WHAT IS NEEDED
Look through the records below, and whenever a line contains "Machine", copy it.

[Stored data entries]
-- ==== Sys2Proof/Machine/Agents.lean ====
section
/-! DEFINITION. What each agent of spec/00_scope.md R19 does at a step: the host submits a command, the codec takes
one micro-step of spec/43_transaction_batcher.md section 6, which in phase TRANSFER is the primitive's answer; and
the fetch of the next operation. -/

namespace Sys2Proof.Machine

/-- The host submits a command (R3). -/
def submitCommand (c : Command) (s : State) : State :=
  match c with
  | .construct hw b h => execConstruct hw b h s
  | .transact ops => execTransact ops s

/-- R31, R69: the operation at the cursor, fetched from the captured list. -/
def fetch? (s : State) : Option Instr := s.ops[s.k]?

/-- The codec's own step. IDLE: it waits for a command (R45, R212). ENCODE: R176, R177. TRANSFER: R178, R179, R240.
DECODE: R180, R181. -/
def codecStep (s : State) : Host.Outcome State Fault Refusal :=
  match s.phase with
  | .idle => .next s
  | .encode =>
    match fetch? s with
    | some i => exec i s
    | none => .next (encodeDone s)
  | .transfer => .next (awaitAnswer s)
  | .decode =>
    match fetch? s with
    | some i => exec i s
    | none => .next (decodeDone s)

/-- No command arrives at this step: the host has nothing to say, or its next call waits for the transaction in
flight to end (R234). -/
def hostWaits (s : State) : Bool :=
  match s.host with
  | [] => true
  | .call _ :: _ => s.phase != .idle
  | .overlap _ :: _ => false
  | .quiet :: _ => false

/-- One step of the system of host, codec and primitive, scheduled by the host channel (log entry 2). -/
def systemStep (s : State) : Host.Outcome State Fault Refusal :=
  match s.host with
  | [] => codecStep s
  | .quiet :: rest => codecStep { s with host := rest }
  | .overlap c :: rest => .next (submitCommand c { s with host := rest })
  | .call c :: rest => if s.phase = .idle then .next (submitCommand c { s with host := rest }) else codecStep s

/-- The state in which the very next step fetches and runs the operation of the frame: an instance with the frame's
hardware address that has accepted a transaction of this one operation (R175), with no command arriving. -/
def loadFrame (f : Frame) (s : State) : State :=
  submit [f.instr] { s with life := .usable, cfg := { s.cfg with hardwareAddress := f.addr }, host := [] }

end Sys2Proof.Machine
end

ANSWER AREA
-- ==== Sys2Proof/Machine/Agents.lean ====
namespace Sys2Proof.Machine
end Sys2Proof.Machine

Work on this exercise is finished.